MOSKAU. Die amerikanische Ratingagentur Standard & Poor’s hat Rußlands Kreditwürdigkeit von der Note BBB- auf BB+ herabgestuft. Damit bewertet erstmals seit Ausbruch der jüngsten Wirtschaftskrise eine der drei großen Ratingagenturen russische Staatsanleihen als sogenannte Ramschware. Mit der Herabstufung ist es für den russischen Staat deutlich kostspieliger geworden, sich mit neuen Krediten zu versorgen. Auch besitzen Investoren häufig Verträge, die in diesem Fall eine Zinserhöhung vorsehen.
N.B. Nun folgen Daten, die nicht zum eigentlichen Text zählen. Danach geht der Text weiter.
-- ==== Sys2Proof/Laws/PerInstr.lean ====
section
/-! SUPPORT. Statements about every operation as syntax, one lemma per constructor. `Encoded`: the packet of a well-formed
operation begins with the opcode of the row of the opcode map that has the operation's mnemonic, and is as long as that row's
format requires (30_encoding.md R64, R68, R70). -/

namespace Sys2Proof.Laws.Encoded

/-- The packet begins with the opcode of its mnemonic's row and has the length that row's format requires. -/
def Statement (i : Instr) : Prop :=
  i.WellFormed → ∃ row ∈ opcodeMap, row.mnemonic = Machine.mnemonic i ∧
    (encode i).head? = some row.opcode ∧
    (encode i).length =
      row.format.packetLength ((encode i).getD 1 0) ((encode i).getD 2 0) ((encode i).getD 3 0)

theorem crcClr : Statement .crcClr := fun _ => ⟨⟨0x00, "CRC.CLR", .n⟩, by simp [opcodeMap], rfl, rfl, rfl⟩
theorem crcUpd (b : Byte) : Statement (.crcUpd b) :=
  fun _ => ⟨⟨0x01, "CRC.UPD", .b⟩, by simp [opcodeMap], rfl, rfl, rfl⟩
theorem crcRd : Statement .crcRd := fun _ => ⟨⟨0x02, "CRC.RD", .n⟩, by simp [opcodeMap], rfl, rfl, rfl⟩
theorem crcBlk (data : List Byte) : Statement (.crcBlk data) :=
  fun h => ⟨⟨0x03, "CRC.BLK", .v⟩, by simp [opcodeMap], rfl, rfl, encodeV_length 0x03 (of_decide_eq_true h)⟩
theorem escEnc (b : Byte) : Statement (.escEnc b) :=
  fun _ => ⟨⟨0x10, "ESC.ENC", .b⟩, by simp [opcodeMap], rfl, rfl, rfl⟩
theorem escDec (b : Byte) : Statement (.escDec b) :=
  fun _ => ⟨⟨0x11, "ESC.DEC", .b⟩, by simp [opcodeMap], rfl, rfl, rfl⟩
theorem escFlush : Statement .escFlush := fun _ => ⟨⟨0x12, "ESC.FLUSH", .n⟩, by simp [opcodeMap], rfl, rfl, rfl⟩
theorem escClr : Statement .escClr := fun _ => ⟨⟨0x13, "ESC.CLR", .n⟩, by simp [opcodeMap], rfl, rfl, rfl⟩
theorem escEncb (data : List Byte) : Statement (.escEncb data) :=
  fun h => ⟨⟨0x14, "ESC.ENCB", .v⟩, by simp [opcodeMap], rfl, rfl, encodeV_length 0x14 (of_decide_eq_true h)⟩
theorem escDecb (data : List Byte) : Statement (.escDecb data) :=
  fun h => ⟨⟨0x15, "ESC.DECB", .v⟩, by simp [opcodeMap], rfl, rfl, encodeV_length 0x15 (of_decide_eq_true h)⟩
theorem frxByte (b : Byte) : Statement (.frxByte b) :=
  fun _ => ⟨⟨0x20, "FRX.BYTE", .b⟩, by simp [opcodeMap], rfl, rfl, rfl⟩
theorem frxEos : Statement .frxEos := fun _ => ⟨⟨0x21, "FRX.EOS", .n⟩, by simp [opcodeMap], rfl, rfl, rfl⟩
theorem frxTmo : Statement .frxTmo := fun _ => ⟨⟨0x22, "FRX.TMO", .n⟩, by simp [opcodeMap], rfl, rfl, rfl⟩
theorem frxClr : Statement .frxClr := fun _ => ⟨⟨0x23, "FRX.CLR", .n⟩, by simp [opcodeMap], rfl, rfl, rfl⟩
theorem pinClr : Statement .pinClr := fun _ => ⟨⟨0x30, "PIN.CLR", .n⟩, by simp [opcodeMap], rfl, rfl, rfl⟩
theorem pinDig (d : Byte) : Statement (.pinDig d) :=
  fun _ => ⟨⟨0x31, "PIN.DIG", .b⟩, by simp [opcodeMap], rfl, rfl, rfl⟩
theorem pinRd : Statement .pinRd := fun _ => ⟨⟨0x32, "PIN.RD", .n⟩, by simp [opcodeMap], rfl, rfl, rfl⟩
theorem pinPack (ds : List Byte) : Statement (.pinPack ds) :=
  fun h => ⟨⟨0x33, "PIN.PACK", .v⟩, by simp [opcodeMap], rfl, rfl, encodeV_length 0x33 (of_decide_eq_true h)⟩
theorem pinUnpk (w : Word32) : Statement (.pinUnpk w) :=
  fun _ => ⟨⟨0x34, "PIN.UNPK", .w⟩, by simp [opcodeMap], rfl, rfl, rfl⟩
theorem keyXor (a b : Word32) : Statement (.keyXor a b) :=
  fun _ => ⟨⟨0x35, "KEY.XOR", .x⟩, by simp [opcodeMap], rfl, rfl, rfl⟩
theorem recEnc (flags : Byte) (ppin card ckey : Word32) : Statement (.recEnc flags ppin card ckey) :=
  fun _ => ⟨⟨0x36, "REC.ENC", .r⟩, by simp [opcodeMap], rfl, rfl, rfl⟩
theorem recDec (record : RecBytes) (hsel : Byte) (hint : Word32) : Statement (.recDec record hsel hint) :=
  fun _ => ⟨⟨0x37, "REC.DEC", .d⟩, by simp [opcodeMap], rfl, rfl, rfl⟩
theorem ftxSend (type : Byte) (payload : List Byte) : Statement (.ftxSend type payload) :=
  fun h => ⟨⟨0x40, "FTX.SEND", .s⟩, by simp [opcodeMap], rfl, rfl, encodeS_length type (of_decide_eq_true h)⟩

end Sys2Proof.Laws.Encoded
end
Wie das Handelsblatt berichtet, rutschte der Rubel nach der Herabstufung um rund sechs Prozent ab. Rußlands Finanzminister Anton Siluanow kritisierte die Entscheidung als „übertrieben pessimistisch“. Die beiden Hauptkonkurrenten von S&P, die Ratingagenturen Fitch und Moody’s, bewerten Rußland laut Welt derzeit noch eine Stufe über Ramschniveau. Allerdings sehen beide wie S&P einen negativen Trend. Sollte eine der beiden Agenturen Rußland gleichfalls herabstufen, würde dies bei Großinvestoren automatisch Massenverkäufe russischer Staatsanleihen auslösen.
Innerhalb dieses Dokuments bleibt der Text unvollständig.